Facebook touts unsupervised voice biometrics, AI infrastructure could speed things up
Voice biometrics were already poised to shoot past the underwhelming roles it performs today, and a new announcement by Facebook AI could prove to be an even bigger growth accelerator.
Executives at the AI lab for Facebook say in a marketing post that they have developed speech tools that are trained without supervision. Not only is the advance billed as making the creation of speech recognition systems faster and less expensive, it is supposed to do so for all languages and dialects.
The announcement comes as edge computing is being deployed to process voice recognition and other compute-intensive tasks. Taking most of that work out of the cloud increases operating speeds, something that will be critical to broader and deeper roles for voice biometrics vehicles, for example.
In a paper posted by the lab, company scientists write that wav2vec-U (for unsupervised) trains speech recognition models without labeled data. That is, no human text-to-speech input is required — wav2vec-U works with unlabeled speech audio recordings and unlabeled text.

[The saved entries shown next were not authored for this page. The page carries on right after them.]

-- ==== Sys2Proof/Machine/Control.lean ====
section
/-! DEFINITION. The rows of format CTL: the host's command of one cycle (spec/43_control.md R182 to R194,
70_reset_and_hazards.md R240). Inputs that a row ignores are operands its meaning does not read. -/

namespace Sys2Proof.Machine

/-- R240: reset, from any state and whatever the other inputs. -/
def execReset (_start _inValid _inEoi : Bool) (_inData : Byte) (s : State) : Effect := .next s.clearRegisters

/-- R182: begin a decode attempt, in IDLE, DONE or ERR. -/
def execStart (_inValid _inEoi : Bool) (_inData : Byte) (s : State) : Effect :=
  whenCarried s.st.resting s.beginAttempt

/-- R194: nothing changes in IDLE, DONE or ERR. -/
def execNopIdle (_inValid _inEoi : Bool) (_inData : Byte) (s : State) : Effect := whenCarried s.st.resting s

/-- R184: byte 0 is on `in_data`; its row runs (R185, R186). -/
def execByteHdr (_start _inEoi : Bool) (inData : Byte) (s : State) : Effect := runByte0 inData s

/-- R188: a length byte is on `in_data`; its row runs (R189). -/
def execByteLen (_start _inEoi : Bool) (inData : Byte) (s : State) : Effect := runLengthByte inData s

/-- R190: a fifth length byte is present; `in_data` is not used. -/
def execByteOver (_start _inEoi : Bool) (inData : Byte) (s : State) : Effect := execRlOver inData s

/-- R187: the frame is empty. -/
def execEoiHdr (_start : Bool) (_inData : Byte) (s : State) : Effect :=
  whenCarried (decide (s.st = .hdr)) (s.raiseError .unexpectedEndOfInput)

/-- R191: the frame ends inside the remaining-length field. -/
def execEoiLen (_start : Bool) (_inData : Byte) (s : State) : Effect :=
  whenCarried (decide (s.st = .len)) (s.raiseError .unexpectedEndOfInput)

/-- R192: nothing changes while the host presents neither a byte nor the end of input. -/
def execNopBusy (_start : Bool) (_inData : Byte) (s : State) : Effect := whenCarried s.busy s

end Sys2Proof.Machine
end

This is the third iteration of wav2vec but the first that requires no supervision, according to Facebook AI, and it is open to all developers via GitHub.
The algorithm learns speech structure from voice recordings. The recordings are segmented at the phonetic level and fed to the self-supervised model. A generative adversarial, or generator and discriminator, network is trained to recognize recorded words.
According to Facebook AI, wav2vec-U was tested on the TIMIT benchmark, and it cut the error rate by 57 percent compared with “the next best unsupervised method.”
Market research firm ReportLinker is predicting that the global market for conventional voice biometrics will have more than tripled compared to 2020. Then, the market was about $1 billion, and it is predicted to top $3.4 billion in 2025.